* **WORK TO BE COMPLETED**: Quote the listing below word for word, stopping after the line that contains "CNT.DROP does not".

* **WORKING DATA**:

"""

-- ==== Sys2Proof/Machine/RushOps.lean ====
section
/-! DEFINITION. How an update of a source reaches the rushes recorder, and how a channel takes a trigger (R320 to R324). -/

namespace Sys2Proof.Machine

/-- The nearest integer to n / d; halves go away from zero. -/
def roundAway (n : Int) (d : Nat) : Int :=
  if 0 ≤ n then (2 * n + d) / (2 * d) else -((2 * (-n) + d) / (2 * d))

/-- R321: RLOG with its limits. -/
def State.rushLog (s : State) (c : Nat) : Nat := max 4 (min 22 (s.get (RUSH.RING.RLOG c)))

/-- R322: queue one kept record, or drop it when 64 wait. R360: while DDR4 stands in FAILED the queues drop their records, which
CNT.DROP does not count: it counts what finds a queue full. -/
def rushKeep (c : Nat) (v : Int) (stamp : Nat) (s : State) : State :=
  let r := s.rush c
  if s.get DDR.STATUS.STATE = 3 then s.putRush c { r with count := 0, sum := 0 }
  else if r.queue.length < 64 then s.putRush c { r with queue := r.queue ++ [(v, stamp)], count := 0, sum := 0 }
  else (s.incSat (RUSH.CNT.DROP c)).putRush c { r with count := 0, sum := 0 }

/-- R321: one update in D is kept; with AVG the mean of the D values. -/
def rushUpdate (c : Nat) (v : Int) (stamp : Nat) (s : State) : State :=
  let r := s.rush c
  let d := s.get (RUSH.CTRL.DEC c) + 1
  if r.count + 1 < d then s.putRush c { r with count := r.count + 1, sum := r.sum + v }
  else rushKeep c (if s.on (RUSH.CTRL.AVG c) then roundAway (r.sum + v) d else v) stamp s

/-- R323: the states in which a channel records: FILL, ARMED and POST. -/
def State.rushRecords (s : State) (c : Nat) : Bool :=
  let st := s.get (RUSH.STATUS.STATE c)
  (s.rush c).on && (st == 1 || st == 2 || st == 3)

/-- R320: the SEL bits that name a source of each KIND. -/
def rushSelMask (kind : Nat) : Nat :=
  match kind with
  | 1 => 0x1F0F
  | 2 => 0x1F03FF
  | 3 => 0x7F03
  | 4 => 0x7F00
  | 5 => 0xF07
  | _ => 0

/-- R320: offer an update of a source (its KIND and its SEL) to every channel that records it. -/
def rushOffer (kind sel : Nat) (v : Int) (stamp : Nat) (s : State) : State :=
  (s.rushes.map (fun e => e.1)).foldl
    (fun t c => if t.rushRecords c && t.get (RUSH.SRC.KIND c) == kind && (t.get (RUSH.SRC.SEL c) &&& rushSelMask kind) == sel
      then rushUpdate c v stamp t else t) s

/-- R323: a channel enters FROZEN. -/
def rushFreeze (c : Nat) (s : State) : State :=
  ((s.put (RUSH.STATUS.STATE c) 4).putRush c { s.rush c with queue := [], count := 0, sum := 0 }).raise (288 + c)

/-- R323: a channel meets a trigger: an armed one accepts it and enters POST; in FILL and POST it is counted. `stamp` is what the
trigger brings (R324); one without a stamp takes the tick, and TSTAMP keeps what it holds while the island waits for its sync word and
stamps nothing (R20; DESIGN CHOICE, log 136). -/
def rushTrigger (c : Nat) (stamp : Option Nat) (s : State) : State :=
  match s.get (RUSH.STATUS.STATE c) with
  | 2 =>
    let s1 := (s.put (RUSH.TSTAMP.TSTAMP c) (stamp.getD (if s.unsynced 27 then s.get (RUSH.TSTAMP.TSTAMP c) else s.stamp))).put (RUSH.TIDX.TIDX c) (s.get (RUSH.WPTR.WPTR c))
    let s2 := (s1.put (RUSH.STATUS.STATE c) 3).putRush c { s1.rush c with post := 0 }
    if s.get (RUSH.POST.POST c) = 0 then rushFreeze c s2 else s2
  | 1 | 3 => s.incSat (RUSH.CNT.TIGN c)
  | _ => s

/-- R324: every channel whose TRIG satisfies `p` meets the trigger. -/
def rushTriggerAll (p : State → Nat → Bool) (stamp : Option Nat) (s : State) : State :=
  (s.rushes.map (fun e => e.1)).foldl (fun t c => if p t c then rushTrigger c stamp t else t) s

end Sys2Proof.Machine
end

"""

* **EXERCISE RESPONSE**:
-- ==== Sys2Proof/Machine/RushOps.lean ====
section
/-! DEFINITION. How an update of a source reaches the rushes recorder, and how a channel takes a trigger (R320 to R324). -/

namespace Sys2Proof.Machine

/-- The nearest integer to n / d; halves go away from zero. -/
def roundAway (n : Int) (d : Nat) : Int :=
  if 0 ≤ n then (2 * n + d) / (2 * d) else -((2 * (-n) + d) / (2 * d))

/-- R321: RLOG with its limits. -/
def State.rushLog (s : State) (c : Nat) : Nat := max 4 (min 22 (s.get (RUSH.RING.RLOG c)))

/-- R322: queue one kept record, or drop it when 64 wait. R360: while DDR4 stands in FAILED the queues drop their records, which
CNT.DROP does not count: it counts what finds a queue full. -/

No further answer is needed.